Sep 17th 2022

Christine Wuenschel / Molly Blumberg

@ Ignition project space

3839 W Grand Ave, Chicago, IL 60651

Opening Saturday, September 17th, at 6PM

On view through Saturday, September 24th

Christine Wuenschel
Body Contact

Notions of the nude female figure often are influenced by and filtered through cultural conventions. My artwork challenges a puritanical anxiety and fear of the body. I use the human figure in a confrontational manner to emphasize tensions between awkwardness and comfort; pleasure and discomfort. This encourages an internal dialogue within the viewer to explore and question previous experiences with the body, whether they be through historical or
contemporary imagery, or with his/her/their own physical form. The intent is to expose repressed experiences that have influenced the often visceral and resistant reaction to nudity, touch, and assumptions about our own bodies. While body image is an age-old issue, it is an ever present one in our society filled with images of “ideals”, as well as the evolution of our understanding of the gendered body. To encourage this conversation of ideals, I have often used myself as a subject to stretch my own comfort levels with my body, but I am ultimately in control of the images presented in those works. In reaction, I created works that include other people, pushing comfort levels of those who are not in control of their fellow models nor the manner in which the artist depicts them. However, even when using other models, these works remain highly personal, and I see them as stand-ins for my own body. I treat them with the same scrupulous inspection as when representing myself with the ultimate goal being to create works that stretch far beyond figure studies into stimulating, sensual, powerful objects.

Bio
Christine Wuenschel (born 1980 in Akron, Ohio) is a figurative artist. Her work explores the gestural expressive nature of drawing media usually on a large scale. Wuenschel is most recognized for her drawings dealing with identity and body image.
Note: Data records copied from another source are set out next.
-- ==== Sys2Proof/Machine/Stream.lean ====
section
/-! DEFINITION. The Fueman configuration stream (spec/16): its parts, its validation in the order of R405, its commit
(R406). -/

namespace Sys2Proof.Machine

/-- An item of a section: its section's number and type, its KIND and INDEX, its number in the section, the word offset of
its tag, its payload. -/
structure Item where
  sect : Nat
  ty : Nat
  home : Nat
  kind : Nat
  idx : Nat
  no : Nat
  word : Nat
  ps : List Nat
deriving DecidableEq, Repr

/-- A section: number, type, level, index, word offset of its header, words of its body, items. -/
structure Sect where
  no : Nat
  ty : Nat
  level : Nat
  idx : Nat
  word : Nat
  len : Nat
  items : List Item
deriving DecidableEq, Repr

/-- A refusal as FST_ERR shows it (R408). -/
structure SErr where
  code : Nat
  a : Nat
  b : Nat
  item : Nat
  word : Nat
deriving DecidableEq, Repr

def fsHeader : Nat := 0x01
def fsDevice : Nat := 0x02
def fsGen : Nat := 0x03
def fsNonce : Nat := 0x04
def fsRoot : Nat := 0x05
def fsSignature : Nat := 0x06
def fsStructure : Nat := 0x07
def fsScope : Nat := 0x08
def fsField : Nat := 0x09
def fsMissing : Nat := 0x0A
def fsResource : Nat := 0x0B
def fsResourceBusy : Nat := 0x0C
def fsGang : Nat := 0x0D
def fsMap : Nat := 0x0E
def fsRegion : Nat := 0x0F
def fsRoute : Nat := 0x10
def fsPower : Nat := 0x11
def fsBusy : Nat := 0x12
def fsHalfState : Nat := 0x13
def fsNotPermitted : Nat := 0x14
def fsUnitFailed : Nat := 0x15
def fsCrossHalf : Nat := 0x16

def headErr (code word : Nat) : SErr := ⟨code, 0xFF, 0xFF, 0xFFFF, word⟩
def sectErr (code : Nat) (x : Sect) : SErr := ⟨code, x.no, 0xFF, 0xFFFF, x.word⟩
def itemErr (code : Nat) (i : Item) (k : Nat := 0) : SErr := ⟨code, i.sect, 0xFF, i.no, i.word + 1 + k⟩

/-- The refusal when a check fails. -/
def expect (ok : Bool) (e : SErr) : Option SErr := if ok then none else some e

def firstErr {α : Type} (l : List α) (f : α → Option SErr) : Option SErr := l.findSome? f

/-! The staged words and header fields (R396, R397). -/

def fstW (s : State) (h i : Nat) : Nat := (reg s .fstWindow h i).toNat
def fstKindOf (s : State) (h : Nat) : Nat := bits (fstW s h 0) 15 8
def fstSects (s : State) (h : Nat) : Nat := bits (fstW s h 0) 7 0
def fstLen (s : State) (h : Nat) : Nat := fstW s h 1
def prevGen (s : State) (h k : Nat) : Nat := if k = 0 then bits (fstW s h 3) 31 0 else bits (fstW s h 3) 63 32

/-- Halves in scope: those PREV_GEN does not mark as outside. -/
def fstScope (s : State) (h : Nat) : List Nat := [0, 1].filter fun k => prevGen s h k != 0xFFFFFFFF

/-- Bytes [a, a + n) of the staged stream. -/
def fstBytes (s : State) (h a n : Nat) : List Byte :=
  (rangeFrom a n).map fun i => BitVec.ofNat 8 (fstW s h (i / 8) / 256 ^ (i % 8))
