-- ==== Sys2Proof/Safety.lean ====
section
/-! DEFINITION. What counts as a safe run: the conditions on a state that claims use. -/

namespace Sys2Proof.Machine

/-- The large stores stand in canonical form: register words, streams, cores and links listed once, in rising order, and
only where they differ from their reset value; HBM bytes listed once, in rising order. -/
structure State.Canon (s : State) : Prop where
  mg : mwf mgDefault s.mg = true
  hbm : Memory.wf s.hbm = true
  cores : mwf (fun _ => coreZero) s.cores = true
  ctl : mwf (fun _ => ctlZero) s.ctl = true
  links : mwf (fun _ => linkZero) s.links = true

/-- A step of the gang of leader l in which nothing else falls due: no PATCH and no halt is on its way to the leader (R175,
R186), its pacing is not late (R40), and no MSW waits for its load (R94). -/
structure PlainStep (s : State) (l : Nat) : Prop where
  patches : (seqCtl s l).patches = []
  halt : (seqCtl s l).lateHalt = none
  pace : paceAnchor s l = s
  load : mswWaits s l = false

end Sys2Proof.Machine
end

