-- ==== Sys2Proof/Certificates/Slice0/Obligations.lean ====
section
/-! DEFINITION. The statements for the provers. An accepted command is one that `gate` lets through; `Out` is an outcome. -/

open Sys2Proof Sys2Proof.Machine

/-- One step takes the command at the front of the queue and runs it with the rest of the queue. -/
def Obligations.StepRunsFront : Prop :=
  ∀ (c : Instr) (s : State) (r : List Instr), step { s with pending := c :: r } = exec c { s with pending := r }

/-- No command stops the machine: every one answers a next state, in every state.
No command touches the queue. -/
def Obligations.CommandsAnswerAndLeaveTheQueue : Prop :=
  (∀ (c : Instr) (s : State), ∃ t, exec c s = .next t)
  ∧
  (∀ (c : Instr) (s t : State), exec c s = .next t → t.pending = s.pending)

/-- The stores stand in canonical form at reset. -/
def Obligations.ResetCanonical : Prop :=
  State.reset.Canon

/-- Every step keeps the canonical form of the register words, HBM bytes, cores, streams and links. -/
def Obligations.StepKeepsCanonical : Prop :=
  ∀ s t : State, s.Canon → step s = .next t → t.Canon

/-- A step of a gang adds one to ROW_STEP of each of its rows, and touches no memory byte, core, link or pin, unless a
halt that another row ordered takes effect at it (R29, R30, R31). Where nothing falls due at the step (no PATCH, no such
halt, no late pacing, no MSW that waits for its load) it changes nothing else at all. -/
def Obligations.StepCountsInEveryRow : Prop :=
  ∀ (s : State) (l : Nat), s.Canon → l < 64 →
    ((∀ p ∈ (seqCtl s l).patches, p.reg < 64) → (∀ x, (seqCtl s l).lateHalt = some x → stepNow s l + 1 < x.at') →
      (∀ r ∈ gangRows s l, reg (tick s l) .rowStep r 0 = reg s .rowStep r 0 + 1) ∧
      tick s l = { s with mg := (tick s l).mg, ctl := (tick s l).ctl }) ∧
    (PlainStep s l →
      (∀ a, (∀ r ∈ gangRows s l, a ≠ regAddr .rowStep r 0) → mget mgDefault a (tick s l).mg = mget mgDefault a s.mg) ∧
      tick s l = { s with mg := (tick s l).mg })

/-- SLI, SADD to SSHR and SMOVP (R158): sD takes the value, the pc advances, one step or one held step passes
(R167, R180), and the stream keeps everything else. A word whose generation is not its bank's is refused (R171).
The model's own choices enter by log entries 28, 49.
Completion (exec answers a next state under conditions on the state and the operands alone) is concluded for: SLI, SADD,
SSUB, SMUL, SAND, SOR, SXOR, SSHL, SSHR, SMOVP. -/
def Obligations.ScalarIntegerResults : Prop :=
  ∀ (u : Proc) (w : BitVec 56) (s : State), s.Canon → canExec s u = true → staleWord s u = false →
    let c := getCtl s u
    let a := sreg c (fSA w)
    let b := operand2 c w
    let put (v : W64) : State := spend (setCtl s u { setSreg c (fSD w) v with pc := c.pc + 1 }) u 1
    (strayBits w (mSD + mIMM32) = false → exec (.sli u w) s = .next (put (w64 (sIMM32 w)))) ∧
    (strayBits w (mSD + 0x3F * 2 ^ 40) = false → exec (.smovp u w) s = .next (put (preg s u (bits w.toNat 45 40)))) ∧
    (aluLegal w = true →
      exec (.sadd u w) s = .next (put (a + b)) ∧ exec (.ssub u w) s = .next (put (a - b)) ∧
      exec (.smul u w) s = .next (put (a * b)) ∧ exec (.sand u w) s = .next (put (a &&& b)) ∧
      exec (.sor u w) s = .next (put (a ||| b)) ∧ exec (.sxor u w) s = .next (put (a ^^^ b)) ∧
      exec (.sshl u w) s = .next (put (a <<< (b.toNat % 64))) ∧ exec (.sshr u w) s = .next (put (a >>> (b.toNat % 64))))

/-- FADD to FSQRT, FCMP and FCVT of a control stream (R158, R72, R73): the result rounded once, its flags and saturations
in the stream's arithmetic flags, and the steps of R180's table. A stochastic FCVT takes one free value
(assumption log: DESIGN CHOICE). On a core stream each of them is refused with QUEUE_CLASS (R147, R158).
The model's own choices enter by log entries 15, 28, 33, 34.
Completion (exec answers a next state under conditions on the state and the operands alone) is concluded for: FADD, FSUB,
FMUL, FFMA, FDIV, FSQRT, FCMP, FCVT. -/
def Obligations.ScalarFloatResults : Prop :=
  (∀ (l : BitVec 6) (w : BitVec 56) (s : State), canExec s (.seq l) = true → staleWord s (.seq l) = false →
    let r := Host.Outcome.next (refuseNext s (.seq l) rcQueueClass)
    exec (.fadd (.seq l) w) s = r ∧ exec (.fsub (.seq l) w) s = r ∧ exec (.fmul (.seq l) w) s = r ∧
    exec (.ffma (.seq l) w) s = r ∧ exec (.fdiv (.seq l) w) s = r ∧ exec (.fsqrt (.seq l) w) s = r ∧
    exec (.fcmp (.seq l) w) s = r ∧ exec (.fcvt (.seq l) w) s = r) ∧
  (∀ (u : Proc) (w : BitVec 56) (s : State), s.Canon → canExec s u = true → (∀ l, u ≠ .seq l) →
    let c := getCtl s u
    let a := f64Num (sreg c (fSA w))
    let b := f64Num (sreg c (fSB w))
    let d := f64Num (sreg c (fSD w))
    let put (n : Nat) (r : W64 × Fl) : State := spend (setCtl s u { setSreg c (fSD w) r.1 with
      pc := c.pc + 1,
      arith := setBits (c.arith ||| BitVec.ofNat 64 r.2.bits.toNat) 47 32
        (satAdd 16 (bits c.arith.toNat 47 32) r.2.sat) }) u n
    (strayBits w (mSD + mSA + mSB) = false →
      exec (.fadd u w) s = .next (put 4 (f64Op (a.add b))) ∧ exec (.fsub u w) s = .next (put 4 (f64Op (a.add b.neg))) ∧
      exec (.fmul u w) s = .next (put 4 (f64Op (a.mul b))) ∧ exec (.ffma u w) s = .next (put 4 (f64Op (a.fma b d))) ∧
      exec (.fdiv u w) s = .next (put 24 (f64Op (a.div b)))) ∧
    (strayBits w (mSD + mSA) = false → exec (.fsqrt u w) s = .next (put 28 (f64Op a.sqrt))) ∧
    (strayBits w (mSD + mSA + mSB + 7) = false → bits w.toNat 2 0 ≤ 5 →
      exec (.fcmp u w) s = .next (put 2 (if (predHolds (bits w.toNat 2 0) a b).1 then 1 else 0,
        (predHolds (bits w.toNat 2 0) a b).2))) ∧
    (strayBits w (mSD + mSA + 0x1F) = false → bits (bits w.toNat 3 0) 3 2 ≤ 2 → bit (bits w.toNat 3 0) 0 = false →
      let r := fcvtRnd s (bits w.toNat 3 0)
      let x := if bit w.toNat 4 then roundInt 64 true r a
        else fF64.round r (bit (bits w.toNat 3 0) 1) (numOfInt (sreg c (fSA w)).toInt)
      let t := put 3 (BitVec.ofNat 64 x.1, x.2)
      exec (.fcvt u w) s = .next (if bits (bits w.toNat 3 0) 3 2 = 2 then { t with free := s.free + 1 } else t)))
Her work has won several exhibition awards and continues to appear in both national and international exhibitions including Body Politics at ARC Gallery in Chicago; Nude Notions virtual solo exhibition with PRPG.mx Proyecto Galleria in Mexico City; and 3 rd Annual National Juried Exhibition at Wausau Museum of Contemporary Art in Wausau, Wisconsin. Wuenschel received her BFA in painting and drawing from the University of Akron in 2004 and her MFA in drawing and painting from
Arizona State University in 2008. Currently, she is an Associate Professor of Fine Art in the Patti and Rusty Rueff School of Design, Art, and Performance at Purdue University.
Gallery hours: Saturdays 12-5 and by appointment. Please email info@ignitionprojects.org to make an appointment outside of business hours

Molly Blumberg
Molly Blumberg is an artist based in Chicago, IL and Boston, MA. She earned her MFA at The School of the Art Institute of Chicago in fiber & material studies in 2020 and her BFA from the Washington University in St. Louis Sam Fox School of Design and Visual Arts in sculpture in 2012. Trained as a sculptor and a papermaker, her work is grounded in an extreme engagement with materiality. Through a playfully physical studio practice and a dedication to process based exploration, she explores how it feels to be a body. Pulling from art-historical depictions of the female body and employing feminist practices of fragmentation and reassembling, she focuses on the phenomenology of a fleshy body that is a site of constant state change.

Statement:
My sculptural practice explores how it feels to be a body. I play with the sensations of bodies and the mechanics of bodies: how skin stretches across muscle and bone; how fat and flesh can pucker and bulge; how bodies can fold and slump and stretch with and against gravity. I engage with the postures of bodies, how we bend to and blend with environments as we navigate them. My work wrestles with figuration and abstraction – moments of specificity dissolve into formlessness. Fragmentation disrupts an understanding of a complete body, and positions the human body as a precarious material being that is uncontrollable and unpredictable. As elements of the work pucker, tear, and bulge, they express the failures of our own bodies that are at once frightening and funny. Pulling from art-historical depictions of the female body and employing feminist practices of fragmentation and reassembly, I focus on the phenomenology of a fleshy body that is a site of constant state change. We are porous and open and vulnerable but we are also incredibly adaptable and flexible and innovative.